TASK ITEM | Start with the first line of the material. Repeat each line exactly through the one that contains "theorem test_decode_postinc : decodesAll".

──────── PROVIDED RECORDS ────────

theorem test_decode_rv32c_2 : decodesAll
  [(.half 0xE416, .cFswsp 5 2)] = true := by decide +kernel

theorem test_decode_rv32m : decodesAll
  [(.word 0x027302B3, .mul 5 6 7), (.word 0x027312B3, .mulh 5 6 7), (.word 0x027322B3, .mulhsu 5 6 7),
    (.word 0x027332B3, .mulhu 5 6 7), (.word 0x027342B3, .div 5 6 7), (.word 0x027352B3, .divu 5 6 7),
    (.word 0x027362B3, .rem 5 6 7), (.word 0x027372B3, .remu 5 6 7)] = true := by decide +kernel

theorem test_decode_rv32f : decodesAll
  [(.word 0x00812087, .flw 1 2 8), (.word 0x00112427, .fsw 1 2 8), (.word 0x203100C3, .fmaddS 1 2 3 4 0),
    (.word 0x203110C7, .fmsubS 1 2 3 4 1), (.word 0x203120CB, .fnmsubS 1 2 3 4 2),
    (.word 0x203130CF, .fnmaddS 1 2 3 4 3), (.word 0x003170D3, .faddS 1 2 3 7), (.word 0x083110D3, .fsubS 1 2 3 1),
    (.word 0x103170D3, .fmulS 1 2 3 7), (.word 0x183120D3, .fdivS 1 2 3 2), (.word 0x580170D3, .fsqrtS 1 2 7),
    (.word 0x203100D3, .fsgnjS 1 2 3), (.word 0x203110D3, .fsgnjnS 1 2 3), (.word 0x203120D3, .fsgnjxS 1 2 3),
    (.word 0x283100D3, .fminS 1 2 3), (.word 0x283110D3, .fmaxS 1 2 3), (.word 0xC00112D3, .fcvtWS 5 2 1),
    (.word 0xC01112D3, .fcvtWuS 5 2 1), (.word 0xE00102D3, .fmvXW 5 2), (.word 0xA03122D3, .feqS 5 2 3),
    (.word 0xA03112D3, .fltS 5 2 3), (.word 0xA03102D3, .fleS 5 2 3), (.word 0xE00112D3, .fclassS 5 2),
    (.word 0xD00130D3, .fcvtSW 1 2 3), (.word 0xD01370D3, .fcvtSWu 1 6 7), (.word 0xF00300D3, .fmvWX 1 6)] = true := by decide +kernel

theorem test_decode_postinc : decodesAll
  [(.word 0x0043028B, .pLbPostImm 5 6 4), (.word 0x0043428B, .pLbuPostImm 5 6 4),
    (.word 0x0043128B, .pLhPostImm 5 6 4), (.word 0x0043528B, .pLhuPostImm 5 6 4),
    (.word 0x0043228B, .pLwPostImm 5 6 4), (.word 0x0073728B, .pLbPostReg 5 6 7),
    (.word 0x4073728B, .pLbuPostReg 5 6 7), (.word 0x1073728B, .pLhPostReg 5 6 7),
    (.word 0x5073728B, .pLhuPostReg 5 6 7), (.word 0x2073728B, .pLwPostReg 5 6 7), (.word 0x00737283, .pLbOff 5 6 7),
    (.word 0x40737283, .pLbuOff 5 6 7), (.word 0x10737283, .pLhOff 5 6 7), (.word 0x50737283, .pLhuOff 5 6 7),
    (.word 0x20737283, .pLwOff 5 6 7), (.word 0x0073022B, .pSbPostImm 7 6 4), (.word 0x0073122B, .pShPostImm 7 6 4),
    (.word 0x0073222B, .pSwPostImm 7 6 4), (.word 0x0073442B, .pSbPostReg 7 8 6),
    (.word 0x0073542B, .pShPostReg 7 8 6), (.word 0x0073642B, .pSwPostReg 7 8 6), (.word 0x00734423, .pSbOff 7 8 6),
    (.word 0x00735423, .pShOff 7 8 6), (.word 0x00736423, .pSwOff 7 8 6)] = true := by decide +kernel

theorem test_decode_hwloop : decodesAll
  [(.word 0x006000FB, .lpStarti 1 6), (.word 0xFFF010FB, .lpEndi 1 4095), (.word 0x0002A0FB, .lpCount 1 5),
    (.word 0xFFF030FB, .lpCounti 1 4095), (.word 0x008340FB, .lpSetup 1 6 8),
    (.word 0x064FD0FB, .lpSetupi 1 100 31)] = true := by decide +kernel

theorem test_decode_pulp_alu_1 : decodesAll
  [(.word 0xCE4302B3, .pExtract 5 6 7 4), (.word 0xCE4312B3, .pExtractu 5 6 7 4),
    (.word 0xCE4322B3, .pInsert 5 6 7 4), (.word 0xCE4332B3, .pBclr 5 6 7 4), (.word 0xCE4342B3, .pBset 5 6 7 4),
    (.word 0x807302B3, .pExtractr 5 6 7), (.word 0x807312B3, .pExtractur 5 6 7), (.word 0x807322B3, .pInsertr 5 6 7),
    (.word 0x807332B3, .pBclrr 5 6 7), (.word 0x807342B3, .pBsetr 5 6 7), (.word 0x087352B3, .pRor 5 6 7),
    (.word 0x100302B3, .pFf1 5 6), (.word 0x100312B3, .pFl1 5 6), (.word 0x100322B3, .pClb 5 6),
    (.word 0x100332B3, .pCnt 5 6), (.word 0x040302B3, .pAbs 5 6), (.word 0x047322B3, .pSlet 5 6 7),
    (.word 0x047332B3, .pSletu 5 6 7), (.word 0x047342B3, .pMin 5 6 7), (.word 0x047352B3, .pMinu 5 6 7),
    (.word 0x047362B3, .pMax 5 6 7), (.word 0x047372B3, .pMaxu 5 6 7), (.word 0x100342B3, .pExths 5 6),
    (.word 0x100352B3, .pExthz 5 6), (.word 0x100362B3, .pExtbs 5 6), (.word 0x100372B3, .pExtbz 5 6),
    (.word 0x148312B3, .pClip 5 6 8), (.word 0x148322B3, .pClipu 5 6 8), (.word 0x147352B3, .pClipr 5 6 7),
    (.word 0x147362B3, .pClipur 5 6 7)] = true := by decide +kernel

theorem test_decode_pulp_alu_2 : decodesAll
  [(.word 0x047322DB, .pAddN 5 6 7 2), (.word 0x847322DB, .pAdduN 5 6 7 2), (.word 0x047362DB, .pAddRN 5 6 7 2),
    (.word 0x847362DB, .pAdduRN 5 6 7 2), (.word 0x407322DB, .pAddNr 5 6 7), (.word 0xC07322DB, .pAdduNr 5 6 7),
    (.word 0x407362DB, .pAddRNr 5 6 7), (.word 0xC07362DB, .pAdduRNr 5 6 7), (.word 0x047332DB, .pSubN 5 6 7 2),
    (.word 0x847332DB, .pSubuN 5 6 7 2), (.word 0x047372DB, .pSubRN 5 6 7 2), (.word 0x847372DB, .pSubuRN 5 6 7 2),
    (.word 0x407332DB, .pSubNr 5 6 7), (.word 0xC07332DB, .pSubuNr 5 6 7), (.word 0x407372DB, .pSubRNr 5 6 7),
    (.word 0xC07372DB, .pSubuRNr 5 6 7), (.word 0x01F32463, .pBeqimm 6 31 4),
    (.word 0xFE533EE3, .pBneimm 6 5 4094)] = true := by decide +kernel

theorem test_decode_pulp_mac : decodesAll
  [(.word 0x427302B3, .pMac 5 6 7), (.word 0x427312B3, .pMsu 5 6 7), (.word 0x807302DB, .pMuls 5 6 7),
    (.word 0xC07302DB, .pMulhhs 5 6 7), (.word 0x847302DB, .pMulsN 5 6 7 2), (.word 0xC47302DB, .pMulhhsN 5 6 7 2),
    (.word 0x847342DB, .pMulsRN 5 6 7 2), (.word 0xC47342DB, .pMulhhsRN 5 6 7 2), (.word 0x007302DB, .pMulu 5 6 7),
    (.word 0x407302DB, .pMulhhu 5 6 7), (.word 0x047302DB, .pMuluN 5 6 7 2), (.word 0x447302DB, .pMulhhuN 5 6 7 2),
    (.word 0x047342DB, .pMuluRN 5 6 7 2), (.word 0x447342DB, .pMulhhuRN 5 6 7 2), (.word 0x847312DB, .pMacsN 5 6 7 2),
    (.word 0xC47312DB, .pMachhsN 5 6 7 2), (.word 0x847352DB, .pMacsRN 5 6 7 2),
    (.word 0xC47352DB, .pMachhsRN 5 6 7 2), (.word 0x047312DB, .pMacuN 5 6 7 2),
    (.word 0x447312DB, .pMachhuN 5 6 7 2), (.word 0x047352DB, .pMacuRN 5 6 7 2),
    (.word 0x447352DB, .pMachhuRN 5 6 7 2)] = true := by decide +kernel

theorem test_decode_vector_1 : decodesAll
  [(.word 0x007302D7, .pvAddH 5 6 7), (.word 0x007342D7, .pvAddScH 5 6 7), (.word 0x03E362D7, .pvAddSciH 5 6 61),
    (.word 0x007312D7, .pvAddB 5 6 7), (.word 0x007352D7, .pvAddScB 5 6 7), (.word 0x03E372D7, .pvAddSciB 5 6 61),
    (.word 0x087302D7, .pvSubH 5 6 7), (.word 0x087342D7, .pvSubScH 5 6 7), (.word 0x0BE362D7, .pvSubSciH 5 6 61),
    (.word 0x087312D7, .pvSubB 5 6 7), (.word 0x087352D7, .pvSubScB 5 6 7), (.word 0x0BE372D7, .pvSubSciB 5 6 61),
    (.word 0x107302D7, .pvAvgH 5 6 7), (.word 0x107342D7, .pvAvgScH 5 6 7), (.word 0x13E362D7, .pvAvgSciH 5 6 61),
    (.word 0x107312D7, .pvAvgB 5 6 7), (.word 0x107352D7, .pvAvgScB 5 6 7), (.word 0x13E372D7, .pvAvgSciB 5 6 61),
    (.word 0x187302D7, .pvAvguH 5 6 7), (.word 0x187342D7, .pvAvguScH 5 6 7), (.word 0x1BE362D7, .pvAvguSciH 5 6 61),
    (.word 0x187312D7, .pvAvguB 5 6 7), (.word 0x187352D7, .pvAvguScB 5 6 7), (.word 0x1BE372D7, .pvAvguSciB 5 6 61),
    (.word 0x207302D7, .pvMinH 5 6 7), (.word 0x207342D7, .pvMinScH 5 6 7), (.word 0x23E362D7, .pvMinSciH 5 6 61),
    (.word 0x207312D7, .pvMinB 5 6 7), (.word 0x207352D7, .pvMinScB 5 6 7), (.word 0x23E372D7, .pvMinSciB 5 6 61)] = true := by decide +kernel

────────

RESULT OF THIS TASK |
theorem test_decode_rv32c_2 : decodesAll
  [(.half 0xE416, .cFswsp 5 2)] = true := by decide +kernel

theorem test_decode_rv32m : decodesAll
  [(.word 0x027302B3, .mul 5 6 7), (.word 0x027312B3, .mulh 5 6 7), (.word 0x027322B3, .mulhsu 5 6 7),
    (.word 0x027332B3, .mulhu 5 6 7), (.word 0x027342B3, .div 5 6 7), (.word 0x027352B3, .divu 5 6 7),
    (.word 0x027362B3, .rem 5 6 7), (.word 0x027372B3, .remu 5 6 7)] = true := by decide +kernel

theorem test_decode_rv32f : decodesAll
  [(.word 0x00812087, .flw 1 2 8), (.word 0x00112427, .fsw 1 2 8), (.word 0x203100C3, .fmaddS 1 2 3 4 0),
    (.word 0x203110C7, .fmsubS 1 2 3 4 1), (.word 0x203120CB, .fnmsubS 1 2 3 4 2),
    (.word 0x203130CF, .fnmaddS 1 2 3 4 3), (.word 0x003170D3, .faddS 1 2 3 7), (.word 0x083110D3, .fsubS 1 2 3 1),
    (.word 0x103170D3, .fmulS 1 2 3 7), (.word 0x183120D3, .fdivS 1 2 3 2), (.word 0x580170D3, .fsqrtS 1 2 7),
    (.word 0x203100D3, .fsgnjS 1 2 3), (.word 0x203110D3, .fsgnjnS 1 2 3), (.word 0x203120D3, .fsgnjxS 1 2 3),
    (.word 0x283100D3, .fminS 1 2 3), (.word 0x283110D3, .fmaxS 1 2 3), (.word 0xC00112D3, .fcvtWS 5 2 1),
    (.word 0xC01112D3, .fcvtWuS 5 2 1), (.word 0xE00102D3, .fmvXW 5 2), (.word 0xA03122D3, .feqS 5 2 3),
    (.word 0xA03112D3, .fltS 5 2 3), (.word 0xA03102D3, .fleS 5 2 3), (.word 0xE00112D3, .fclassS 5 2),
    (.word 0xD00130D3, .fcvtSW 1 2 3), (.word 0xD01370D3, .fcvtSWu 1 6 7), (.word 0xF00300D3, .fmvWX 1 6)] = true := by decide +kernel

theorem test_decode_postinc : decodesAll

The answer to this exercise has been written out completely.